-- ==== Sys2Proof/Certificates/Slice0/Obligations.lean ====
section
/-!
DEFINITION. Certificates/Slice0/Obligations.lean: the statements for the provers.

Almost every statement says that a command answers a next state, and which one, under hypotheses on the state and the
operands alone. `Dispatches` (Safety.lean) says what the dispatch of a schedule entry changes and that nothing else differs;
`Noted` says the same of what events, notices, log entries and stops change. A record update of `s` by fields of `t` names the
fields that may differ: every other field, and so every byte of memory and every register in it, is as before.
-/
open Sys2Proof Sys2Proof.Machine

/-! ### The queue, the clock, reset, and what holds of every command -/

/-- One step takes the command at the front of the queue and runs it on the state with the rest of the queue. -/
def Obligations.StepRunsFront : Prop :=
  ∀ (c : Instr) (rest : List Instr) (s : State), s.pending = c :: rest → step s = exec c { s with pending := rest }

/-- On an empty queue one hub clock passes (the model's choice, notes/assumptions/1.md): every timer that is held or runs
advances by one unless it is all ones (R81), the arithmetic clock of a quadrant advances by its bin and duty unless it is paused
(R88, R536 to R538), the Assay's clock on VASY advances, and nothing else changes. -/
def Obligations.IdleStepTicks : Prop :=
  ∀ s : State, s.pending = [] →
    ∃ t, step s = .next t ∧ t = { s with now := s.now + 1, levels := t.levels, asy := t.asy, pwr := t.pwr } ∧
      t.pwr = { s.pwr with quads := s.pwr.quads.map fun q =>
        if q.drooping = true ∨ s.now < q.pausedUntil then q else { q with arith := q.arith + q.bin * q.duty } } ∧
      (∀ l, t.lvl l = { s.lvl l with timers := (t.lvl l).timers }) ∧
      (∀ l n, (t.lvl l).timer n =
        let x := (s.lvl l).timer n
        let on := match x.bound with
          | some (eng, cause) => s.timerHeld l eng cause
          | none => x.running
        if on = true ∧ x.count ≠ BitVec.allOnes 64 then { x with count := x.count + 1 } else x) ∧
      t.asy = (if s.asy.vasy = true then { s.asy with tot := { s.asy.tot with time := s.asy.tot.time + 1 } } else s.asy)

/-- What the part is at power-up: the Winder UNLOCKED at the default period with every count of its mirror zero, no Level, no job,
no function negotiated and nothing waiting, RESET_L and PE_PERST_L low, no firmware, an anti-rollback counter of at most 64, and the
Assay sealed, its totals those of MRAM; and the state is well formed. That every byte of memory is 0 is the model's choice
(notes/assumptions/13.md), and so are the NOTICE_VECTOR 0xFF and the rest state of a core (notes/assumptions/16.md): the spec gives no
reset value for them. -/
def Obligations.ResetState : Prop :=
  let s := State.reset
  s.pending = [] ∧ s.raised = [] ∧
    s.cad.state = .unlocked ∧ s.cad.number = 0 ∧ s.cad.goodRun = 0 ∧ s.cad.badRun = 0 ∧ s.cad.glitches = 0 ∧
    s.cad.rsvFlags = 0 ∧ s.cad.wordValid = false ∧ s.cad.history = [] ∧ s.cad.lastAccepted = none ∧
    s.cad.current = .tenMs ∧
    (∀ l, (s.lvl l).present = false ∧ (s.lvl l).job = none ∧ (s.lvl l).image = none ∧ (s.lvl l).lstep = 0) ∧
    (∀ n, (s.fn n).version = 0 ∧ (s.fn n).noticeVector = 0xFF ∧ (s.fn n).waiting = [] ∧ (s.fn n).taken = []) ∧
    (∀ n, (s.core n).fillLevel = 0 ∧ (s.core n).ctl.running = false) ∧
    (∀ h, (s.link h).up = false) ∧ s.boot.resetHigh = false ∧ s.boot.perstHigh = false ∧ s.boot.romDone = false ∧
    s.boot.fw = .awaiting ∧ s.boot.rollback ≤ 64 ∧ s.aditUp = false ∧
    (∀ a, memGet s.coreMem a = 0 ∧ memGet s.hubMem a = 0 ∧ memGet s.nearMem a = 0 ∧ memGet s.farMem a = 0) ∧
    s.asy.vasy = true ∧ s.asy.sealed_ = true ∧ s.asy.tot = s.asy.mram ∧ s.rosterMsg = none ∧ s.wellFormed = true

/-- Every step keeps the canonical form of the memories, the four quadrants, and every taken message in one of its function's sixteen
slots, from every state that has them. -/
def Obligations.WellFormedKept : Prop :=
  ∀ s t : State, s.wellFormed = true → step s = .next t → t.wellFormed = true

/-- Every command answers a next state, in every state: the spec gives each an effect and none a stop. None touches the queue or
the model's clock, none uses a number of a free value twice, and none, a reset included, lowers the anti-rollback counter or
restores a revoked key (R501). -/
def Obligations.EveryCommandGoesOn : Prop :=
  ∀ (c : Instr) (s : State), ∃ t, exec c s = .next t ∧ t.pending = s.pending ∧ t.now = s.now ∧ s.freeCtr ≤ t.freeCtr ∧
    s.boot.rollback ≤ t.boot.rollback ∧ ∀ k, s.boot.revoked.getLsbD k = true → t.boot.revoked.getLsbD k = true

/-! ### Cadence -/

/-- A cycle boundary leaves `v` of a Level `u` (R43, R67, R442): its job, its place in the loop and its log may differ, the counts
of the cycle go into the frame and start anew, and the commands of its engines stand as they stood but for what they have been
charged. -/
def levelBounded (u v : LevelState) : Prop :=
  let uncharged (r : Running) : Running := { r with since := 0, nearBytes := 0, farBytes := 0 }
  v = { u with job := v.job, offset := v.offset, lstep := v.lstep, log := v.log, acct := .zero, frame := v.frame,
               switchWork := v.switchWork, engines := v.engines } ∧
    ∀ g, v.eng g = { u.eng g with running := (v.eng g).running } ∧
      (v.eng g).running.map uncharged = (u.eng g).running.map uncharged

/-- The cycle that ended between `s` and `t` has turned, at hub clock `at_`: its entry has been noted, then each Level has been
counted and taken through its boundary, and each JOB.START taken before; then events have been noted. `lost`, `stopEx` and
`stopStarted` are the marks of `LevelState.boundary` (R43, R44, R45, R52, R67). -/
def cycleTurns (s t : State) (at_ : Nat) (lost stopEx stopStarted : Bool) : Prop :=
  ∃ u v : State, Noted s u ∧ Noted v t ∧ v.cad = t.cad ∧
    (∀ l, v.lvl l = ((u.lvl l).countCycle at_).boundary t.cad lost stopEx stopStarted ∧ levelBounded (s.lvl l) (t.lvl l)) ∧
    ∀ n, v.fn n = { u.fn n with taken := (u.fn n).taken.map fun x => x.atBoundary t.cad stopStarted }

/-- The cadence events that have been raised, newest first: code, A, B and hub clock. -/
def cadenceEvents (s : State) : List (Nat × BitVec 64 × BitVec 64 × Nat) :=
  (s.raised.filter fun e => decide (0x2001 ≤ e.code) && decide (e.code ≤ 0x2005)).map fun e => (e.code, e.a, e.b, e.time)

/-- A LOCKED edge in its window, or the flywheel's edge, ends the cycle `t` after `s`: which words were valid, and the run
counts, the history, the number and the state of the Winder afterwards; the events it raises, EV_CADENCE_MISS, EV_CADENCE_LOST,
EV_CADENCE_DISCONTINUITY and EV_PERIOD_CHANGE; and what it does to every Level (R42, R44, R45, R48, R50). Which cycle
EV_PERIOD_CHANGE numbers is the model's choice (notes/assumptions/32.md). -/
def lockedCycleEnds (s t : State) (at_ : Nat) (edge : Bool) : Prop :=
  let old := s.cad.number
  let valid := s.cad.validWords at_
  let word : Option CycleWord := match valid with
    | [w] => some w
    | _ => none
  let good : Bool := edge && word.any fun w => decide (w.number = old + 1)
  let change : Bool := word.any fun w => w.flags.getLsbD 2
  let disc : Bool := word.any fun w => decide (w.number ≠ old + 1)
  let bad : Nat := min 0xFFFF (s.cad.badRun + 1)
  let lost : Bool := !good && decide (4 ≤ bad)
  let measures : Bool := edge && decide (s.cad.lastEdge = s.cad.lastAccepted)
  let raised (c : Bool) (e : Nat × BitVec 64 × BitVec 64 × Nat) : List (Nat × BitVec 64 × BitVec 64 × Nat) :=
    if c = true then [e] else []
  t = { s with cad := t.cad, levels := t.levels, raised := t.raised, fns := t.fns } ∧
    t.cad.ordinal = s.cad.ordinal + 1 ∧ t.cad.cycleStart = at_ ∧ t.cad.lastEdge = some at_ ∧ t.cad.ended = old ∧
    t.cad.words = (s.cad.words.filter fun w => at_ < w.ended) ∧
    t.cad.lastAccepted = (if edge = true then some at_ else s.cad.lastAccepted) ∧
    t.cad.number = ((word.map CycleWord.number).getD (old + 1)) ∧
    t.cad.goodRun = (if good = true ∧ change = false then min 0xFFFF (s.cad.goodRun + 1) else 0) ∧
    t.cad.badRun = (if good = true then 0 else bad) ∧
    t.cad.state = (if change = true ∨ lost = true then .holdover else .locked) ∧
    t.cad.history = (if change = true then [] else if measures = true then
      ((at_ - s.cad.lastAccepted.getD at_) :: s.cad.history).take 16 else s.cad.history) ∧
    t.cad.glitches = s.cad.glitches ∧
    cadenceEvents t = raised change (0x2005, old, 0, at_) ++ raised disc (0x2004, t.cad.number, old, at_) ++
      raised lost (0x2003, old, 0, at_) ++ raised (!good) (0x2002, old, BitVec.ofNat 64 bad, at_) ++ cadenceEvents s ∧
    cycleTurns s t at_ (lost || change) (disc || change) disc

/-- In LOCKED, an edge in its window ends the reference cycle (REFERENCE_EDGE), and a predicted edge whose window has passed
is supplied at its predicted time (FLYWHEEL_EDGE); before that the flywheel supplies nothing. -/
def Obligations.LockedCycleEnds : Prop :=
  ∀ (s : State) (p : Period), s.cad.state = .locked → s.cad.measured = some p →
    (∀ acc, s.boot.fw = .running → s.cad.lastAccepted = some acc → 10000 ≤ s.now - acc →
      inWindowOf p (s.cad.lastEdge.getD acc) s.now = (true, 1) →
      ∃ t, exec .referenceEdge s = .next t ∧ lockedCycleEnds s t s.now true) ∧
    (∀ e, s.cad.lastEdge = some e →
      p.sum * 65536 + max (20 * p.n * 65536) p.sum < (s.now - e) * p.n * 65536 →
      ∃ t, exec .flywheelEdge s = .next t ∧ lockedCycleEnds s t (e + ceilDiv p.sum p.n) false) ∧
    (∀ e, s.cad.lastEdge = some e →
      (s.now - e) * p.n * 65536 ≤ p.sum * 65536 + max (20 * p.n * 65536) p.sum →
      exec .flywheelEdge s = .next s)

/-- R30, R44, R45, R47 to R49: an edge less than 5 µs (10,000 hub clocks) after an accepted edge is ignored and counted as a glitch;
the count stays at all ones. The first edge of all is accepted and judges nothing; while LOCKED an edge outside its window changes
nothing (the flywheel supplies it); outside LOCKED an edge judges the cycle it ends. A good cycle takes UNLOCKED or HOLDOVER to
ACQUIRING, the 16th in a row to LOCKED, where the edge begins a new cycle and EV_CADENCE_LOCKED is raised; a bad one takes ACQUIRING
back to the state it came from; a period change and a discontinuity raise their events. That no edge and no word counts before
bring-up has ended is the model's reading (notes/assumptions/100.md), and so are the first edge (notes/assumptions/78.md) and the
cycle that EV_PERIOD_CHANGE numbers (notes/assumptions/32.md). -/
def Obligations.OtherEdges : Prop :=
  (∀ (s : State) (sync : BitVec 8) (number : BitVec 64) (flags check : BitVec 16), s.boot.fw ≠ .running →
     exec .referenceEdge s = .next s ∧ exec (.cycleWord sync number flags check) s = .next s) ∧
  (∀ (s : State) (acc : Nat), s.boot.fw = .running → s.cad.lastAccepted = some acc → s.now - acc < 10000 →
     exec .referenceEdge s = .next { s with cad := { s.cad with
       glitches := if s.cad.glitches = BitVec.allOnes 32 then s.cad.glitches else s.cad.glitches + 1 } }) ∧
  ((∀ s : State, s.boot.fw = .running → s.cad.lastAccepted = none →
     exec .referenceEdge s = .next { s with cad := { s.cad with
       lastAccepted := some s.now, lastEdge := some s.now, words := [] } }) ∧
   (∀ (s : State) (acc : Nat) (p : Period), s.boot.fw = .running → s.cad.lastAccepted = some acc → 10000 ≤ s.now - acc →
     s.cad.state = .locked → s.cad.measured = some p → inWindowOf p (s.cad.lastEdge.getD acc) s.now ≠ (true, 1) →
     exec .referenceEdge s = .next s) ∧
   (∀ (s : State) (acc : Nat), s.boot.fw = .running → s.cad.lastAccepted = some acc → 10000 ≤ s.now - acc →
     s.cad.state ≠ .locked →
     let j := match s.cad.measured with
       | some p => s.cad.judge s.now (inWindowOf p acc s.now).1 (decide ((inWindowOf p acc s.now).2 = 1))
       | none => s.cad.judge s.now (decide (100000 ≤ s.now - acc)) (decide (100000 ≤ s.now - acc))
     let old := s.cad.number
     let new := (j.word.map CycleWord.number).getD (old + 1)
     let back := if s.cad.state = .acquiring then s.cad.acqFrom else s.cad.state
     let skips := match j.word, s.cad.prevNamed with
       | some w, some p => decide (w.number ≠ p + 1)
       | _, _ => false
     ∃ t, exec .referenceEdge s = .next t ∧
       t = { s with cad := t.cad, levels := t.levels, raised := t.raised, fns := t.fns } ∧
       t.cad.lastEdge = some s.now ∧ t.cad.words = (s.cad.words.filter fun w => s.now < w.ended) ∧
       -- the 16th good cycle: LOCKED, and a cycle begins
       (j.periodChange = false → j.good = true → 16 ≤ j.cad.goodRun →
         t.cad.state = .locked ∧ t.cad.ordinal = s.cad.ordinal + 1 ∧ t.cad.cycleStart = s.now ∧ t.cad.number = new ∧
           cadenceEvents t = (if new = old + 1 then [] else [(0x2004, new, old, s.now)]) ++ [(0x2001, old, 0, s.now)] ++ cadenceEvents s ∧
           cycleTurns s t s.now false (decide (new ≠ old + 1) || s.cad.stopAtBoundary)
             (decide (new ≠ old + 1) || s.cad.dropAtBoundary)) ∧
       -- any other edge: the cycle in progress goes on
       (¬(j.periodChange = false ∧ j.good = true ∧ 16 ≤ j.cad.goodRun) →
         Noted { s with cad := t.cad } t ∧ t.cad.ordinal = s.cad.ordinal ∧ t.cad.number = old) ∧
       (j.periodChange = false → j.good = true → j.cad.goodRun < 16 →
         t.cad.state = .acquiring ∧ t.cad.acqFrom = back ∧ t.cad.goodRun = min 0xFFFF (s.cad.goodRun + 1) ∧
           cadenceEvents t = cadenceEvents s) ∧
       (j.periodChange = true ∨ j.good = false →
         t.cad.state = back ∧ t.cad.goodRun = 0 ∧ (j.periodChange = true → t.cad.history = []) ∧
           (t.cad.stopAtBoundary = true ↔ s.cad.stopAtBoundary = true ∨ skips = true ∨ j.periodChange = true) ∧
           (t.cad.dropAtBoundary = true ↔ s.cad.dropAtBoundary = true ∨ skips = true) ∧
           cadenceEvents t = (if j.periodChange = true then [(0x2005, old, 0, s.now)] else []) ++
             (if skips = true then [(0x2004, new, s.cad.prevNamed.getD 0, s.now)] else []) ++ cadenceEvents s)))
...
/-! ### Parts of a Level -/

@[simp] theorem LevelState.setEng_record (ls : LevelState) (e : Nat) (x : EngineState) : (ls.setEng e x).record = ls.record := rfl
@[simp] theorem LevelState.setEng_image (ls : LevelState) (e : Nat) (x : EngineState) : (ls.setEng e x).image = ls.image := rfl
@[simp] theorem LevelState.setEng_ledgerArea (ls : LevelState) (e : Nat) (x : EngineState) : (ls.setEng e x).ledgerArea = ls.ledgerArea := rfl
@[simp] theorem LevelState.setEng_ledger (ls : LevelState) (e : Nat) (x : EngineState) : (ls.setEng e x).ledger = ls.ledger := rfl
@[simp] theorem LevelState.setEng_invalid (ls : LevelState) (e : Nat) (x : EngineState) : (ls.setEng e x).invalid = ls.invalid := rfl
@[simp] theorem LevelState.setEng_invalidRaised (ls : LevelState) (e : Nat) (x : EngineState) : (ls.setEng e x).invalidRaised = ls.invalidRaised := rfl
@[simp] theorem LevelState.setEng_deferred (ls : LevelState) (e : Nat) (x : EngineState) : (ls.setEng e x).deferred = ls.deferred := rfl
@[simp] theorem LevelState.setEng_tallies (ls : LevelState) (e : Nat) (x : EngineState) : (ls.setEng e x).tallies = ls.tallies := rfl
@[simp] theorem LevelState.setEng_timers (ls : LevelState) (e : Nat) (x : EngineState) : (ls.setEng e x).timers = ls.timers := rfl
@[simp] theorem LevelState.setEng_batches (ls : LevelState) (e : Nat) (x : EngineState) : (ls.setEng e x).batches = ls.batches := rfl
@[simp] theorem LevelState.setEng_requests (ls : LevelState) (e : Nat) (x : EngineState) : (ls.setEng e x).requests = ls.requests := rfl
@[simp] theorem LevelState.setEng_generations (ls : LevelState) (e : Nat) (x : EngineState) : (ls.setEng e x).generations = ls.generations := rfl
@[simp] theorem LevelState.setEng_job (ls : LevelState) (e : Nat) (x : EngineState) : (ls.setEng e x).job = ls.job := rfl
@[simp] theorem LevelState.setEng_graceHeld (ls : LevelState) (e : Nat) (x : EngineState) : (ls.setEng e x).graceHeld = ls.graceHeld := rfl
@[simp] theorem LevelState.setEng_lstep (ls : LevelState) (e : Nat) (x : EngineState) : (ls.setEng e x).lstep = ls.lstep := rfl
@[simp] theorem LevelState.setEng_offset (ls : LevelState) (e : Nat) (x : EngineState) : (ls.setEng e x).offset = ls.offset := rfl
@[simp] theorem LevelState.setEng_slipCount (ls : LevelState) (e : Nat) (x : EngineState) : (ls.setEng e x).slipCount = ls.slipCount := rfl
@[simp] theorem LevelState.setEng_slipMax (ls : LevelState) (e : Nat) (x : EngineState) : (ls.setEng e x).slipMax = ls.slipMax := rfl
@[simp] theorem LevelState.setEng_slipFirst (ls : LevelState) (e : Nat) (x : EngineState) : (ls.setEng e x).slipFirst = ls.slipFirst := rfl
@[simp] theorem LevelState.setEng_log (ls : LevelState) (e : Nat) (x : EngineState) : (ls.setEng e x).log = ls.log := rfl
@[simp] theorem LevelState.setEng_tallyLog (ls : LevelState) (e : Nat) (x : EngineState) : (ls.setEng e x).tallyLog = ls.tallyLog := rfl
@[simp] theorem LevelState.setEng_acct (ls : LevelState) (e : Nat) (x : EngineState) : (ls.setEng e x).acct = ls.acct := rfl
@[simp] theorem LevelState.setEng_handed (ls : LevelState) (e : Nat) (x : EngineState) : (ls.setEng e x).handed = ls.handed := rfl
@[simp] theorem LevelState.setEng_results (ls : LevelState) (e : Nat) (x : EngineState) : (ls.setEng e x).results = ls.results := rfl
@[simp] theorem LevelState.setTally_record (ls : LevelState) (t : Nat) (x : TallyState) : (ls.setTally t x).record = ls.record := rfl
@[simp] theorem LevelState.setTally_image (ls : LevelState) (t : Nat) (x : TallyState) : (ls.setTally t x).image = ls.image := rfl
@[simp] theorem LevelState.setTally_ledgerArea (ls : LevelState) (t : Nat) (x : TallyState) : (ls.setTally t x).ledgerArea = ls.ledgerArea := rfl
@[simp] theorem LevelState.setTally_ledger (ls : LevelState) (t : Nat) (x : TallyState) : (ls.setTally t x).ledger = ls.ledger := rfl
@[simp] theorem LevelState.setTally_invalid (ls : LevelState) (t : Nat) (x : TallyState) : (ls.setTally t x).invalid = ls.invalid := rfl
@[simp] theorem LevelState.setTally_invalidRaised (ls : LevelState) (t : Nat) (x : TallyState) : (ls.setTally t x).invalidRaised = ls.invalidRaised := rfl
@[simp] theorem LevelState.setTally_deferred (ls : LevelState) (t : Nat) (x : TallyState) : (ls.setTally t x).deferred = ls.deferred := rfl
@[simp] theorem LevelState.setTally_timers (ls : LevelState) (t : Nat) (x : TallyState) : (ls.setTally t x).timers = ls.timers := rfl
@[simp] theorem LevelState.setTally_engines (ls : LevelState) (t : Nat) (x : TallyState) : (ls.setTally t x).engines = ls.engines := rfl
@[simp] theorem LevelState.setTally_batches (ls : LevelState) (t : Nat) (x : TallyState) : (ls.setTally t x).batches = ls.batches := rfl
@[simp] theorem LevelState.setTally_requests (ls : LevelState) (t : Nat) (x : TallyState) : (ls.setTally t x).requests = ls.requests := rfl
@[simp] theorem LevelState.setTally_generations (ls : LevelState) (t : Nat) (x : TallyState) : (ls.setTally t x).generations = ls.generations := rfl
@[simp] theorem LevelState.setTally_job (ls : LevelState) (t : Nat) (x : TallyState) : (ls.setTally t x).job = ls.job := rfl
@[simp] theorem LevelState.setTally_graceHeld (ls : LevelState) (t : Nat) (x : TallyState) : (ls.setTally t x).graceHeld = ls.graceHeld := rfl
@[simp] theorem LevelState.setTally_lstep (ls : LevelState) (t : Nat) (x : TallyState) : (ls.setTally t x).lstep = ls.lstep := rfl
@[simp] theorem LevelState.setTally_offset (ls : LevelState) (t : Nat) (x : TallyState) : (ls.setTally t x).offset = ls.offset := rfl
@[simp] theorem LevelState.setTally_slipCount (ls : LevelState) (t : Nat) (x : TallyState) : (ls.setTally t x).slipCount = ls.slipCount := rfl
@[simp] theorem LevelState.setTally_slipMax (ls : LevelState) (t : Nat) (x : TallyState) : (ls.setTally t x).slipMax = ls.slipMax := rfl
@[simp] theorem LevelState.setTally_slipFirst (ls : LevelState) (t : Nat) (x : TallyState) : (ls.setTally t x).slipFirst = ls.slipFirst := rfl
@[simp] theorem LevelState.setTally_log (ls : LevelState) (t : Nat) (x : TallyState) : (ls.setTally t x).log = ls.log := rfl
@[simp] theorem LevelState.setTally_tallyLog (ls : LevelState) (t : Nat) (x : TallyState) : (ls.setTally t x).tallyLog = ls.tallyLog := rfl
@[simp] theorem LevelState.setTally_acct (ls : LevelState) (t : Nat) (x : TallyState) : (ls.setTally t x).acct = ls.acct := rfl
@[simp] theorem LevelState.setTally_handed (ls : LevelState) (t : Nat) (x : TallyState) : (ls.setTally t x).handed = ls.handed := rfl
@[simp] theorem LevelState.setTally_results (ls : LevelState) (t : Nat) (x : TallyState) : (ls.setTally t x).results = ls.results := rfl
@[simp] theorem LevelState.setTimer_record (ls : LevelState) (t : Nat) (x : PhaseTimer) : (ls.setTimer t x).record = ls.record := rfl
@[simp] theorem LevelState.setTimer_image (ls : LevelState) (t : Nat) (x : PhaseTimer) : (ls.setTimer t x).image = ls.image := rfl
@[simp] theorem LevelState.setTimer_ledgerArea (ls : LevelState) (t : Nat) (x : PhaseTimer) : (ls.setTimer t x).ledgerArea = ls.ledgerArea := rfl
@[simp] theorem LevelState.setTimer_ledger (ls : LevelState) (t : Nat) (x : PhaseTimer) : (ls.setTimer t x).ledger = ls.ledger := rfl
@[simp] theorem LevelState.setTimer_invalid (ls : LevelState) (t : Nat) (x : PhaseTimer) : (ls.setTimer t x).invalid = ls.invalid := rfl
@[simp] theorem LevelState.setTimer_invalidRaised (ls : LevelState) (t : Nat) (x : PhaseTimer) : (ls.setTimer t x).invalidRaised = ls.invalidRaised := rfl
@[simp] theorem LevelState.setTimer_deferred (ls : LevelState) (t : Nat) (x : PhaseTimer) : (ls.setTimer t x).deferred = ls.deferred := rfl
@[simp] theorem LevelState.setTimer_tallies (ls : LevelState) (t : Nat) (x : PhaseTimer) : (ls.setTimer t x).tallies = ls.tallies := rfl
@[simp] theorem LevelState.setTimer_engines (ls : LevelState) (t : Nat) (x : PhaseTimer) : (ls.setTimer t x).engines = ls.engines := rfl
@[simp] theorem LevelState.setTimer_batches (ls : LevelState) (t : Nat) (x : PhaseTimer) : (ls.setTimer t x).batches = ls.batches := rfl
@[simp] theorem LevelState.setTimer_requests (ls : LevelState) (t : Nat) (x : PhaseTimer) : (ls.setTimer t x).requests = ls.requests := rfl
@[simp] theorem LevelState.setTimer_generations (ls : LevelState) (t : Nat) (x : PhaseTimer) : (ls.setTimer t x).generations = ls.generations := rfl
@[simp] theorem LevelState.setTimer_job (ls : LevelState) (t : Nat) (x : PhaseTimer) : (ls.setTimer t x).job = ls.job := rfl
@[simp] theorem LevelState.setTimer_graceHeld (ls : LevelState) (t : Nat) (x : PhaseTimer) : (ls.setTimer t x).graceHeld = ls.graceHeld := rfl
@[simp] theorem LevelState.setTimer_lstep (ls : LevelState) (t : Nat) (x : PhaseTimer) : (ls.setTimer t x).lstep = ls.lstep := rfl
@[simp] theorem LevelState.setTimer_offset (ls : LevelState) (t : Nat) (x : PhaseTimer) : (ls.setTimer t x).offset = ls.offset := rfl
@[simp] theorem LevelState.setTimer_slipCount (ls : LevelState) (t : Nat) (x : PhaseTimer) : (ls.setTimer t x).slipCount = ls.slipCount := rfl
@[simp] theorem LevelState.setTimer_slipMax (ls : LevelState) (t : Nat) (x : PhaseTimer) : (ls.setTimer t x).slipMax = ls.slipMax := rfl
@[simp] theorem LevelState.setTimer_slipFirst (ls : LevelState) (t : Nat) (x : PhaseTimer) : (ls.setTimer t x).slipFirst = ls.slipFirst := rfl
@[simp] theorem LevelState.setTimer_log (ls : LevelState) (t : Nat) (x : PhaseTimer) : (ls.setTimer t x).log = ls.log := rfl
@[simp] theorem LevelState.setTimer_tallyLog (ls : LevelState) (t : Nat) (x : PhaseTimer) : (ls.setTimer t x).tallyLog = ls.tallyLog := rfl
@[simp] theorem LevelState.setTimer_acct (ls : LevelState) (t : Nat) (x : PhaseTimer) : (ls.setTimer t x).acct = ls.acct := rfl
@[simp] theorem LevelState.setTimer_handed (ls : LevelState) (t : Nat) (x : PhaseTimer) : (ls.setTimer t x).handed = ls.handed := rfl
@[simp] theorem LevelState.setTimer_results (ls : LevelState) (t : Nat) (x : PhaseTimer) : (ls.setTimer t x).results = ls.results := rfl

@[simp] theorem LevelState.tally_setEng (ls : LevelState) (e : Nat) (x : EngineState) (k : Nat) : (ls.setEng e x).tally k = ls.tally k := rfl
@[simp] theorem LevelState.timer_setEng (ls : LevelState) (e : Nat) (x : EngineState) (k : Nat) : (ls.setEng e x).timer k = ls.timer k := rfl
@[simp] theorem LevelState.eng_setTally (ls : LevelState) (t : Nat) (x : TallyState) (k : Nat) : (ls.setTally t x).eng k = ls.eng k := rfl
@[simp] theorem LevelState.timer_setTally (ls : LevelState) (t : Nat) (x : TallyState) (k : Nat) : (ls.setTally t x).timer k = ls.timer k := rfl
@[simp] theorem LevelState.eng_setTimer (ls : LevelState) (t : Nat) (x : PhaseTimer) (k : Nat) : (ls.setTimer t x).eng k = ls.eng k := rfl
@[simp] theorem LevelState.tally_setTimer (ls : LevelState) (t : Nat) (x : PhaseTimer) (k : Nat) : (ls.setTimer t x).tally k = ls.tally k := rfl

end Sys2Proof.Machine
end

● **THE PROBLEM**
Lines in the data that hold "stopEx" must be located and copied.

● **WRITTEN RESPONSE**
counted and taken through its boundary, and each JOB.START taken before; then events have been noted. `lost`, `stopEx` and
def cycleTurns (s t : State) (at_ : Nat) (lost stopEx stopStarted : Bool) : Prop :=
    (∀ l, v.lvl l = ((u.lvl l).countCycle at_).boundary t.cad lost stopEx stopStarted ∧ levelBounded (s.lvl l) (t.lvl l)) ∧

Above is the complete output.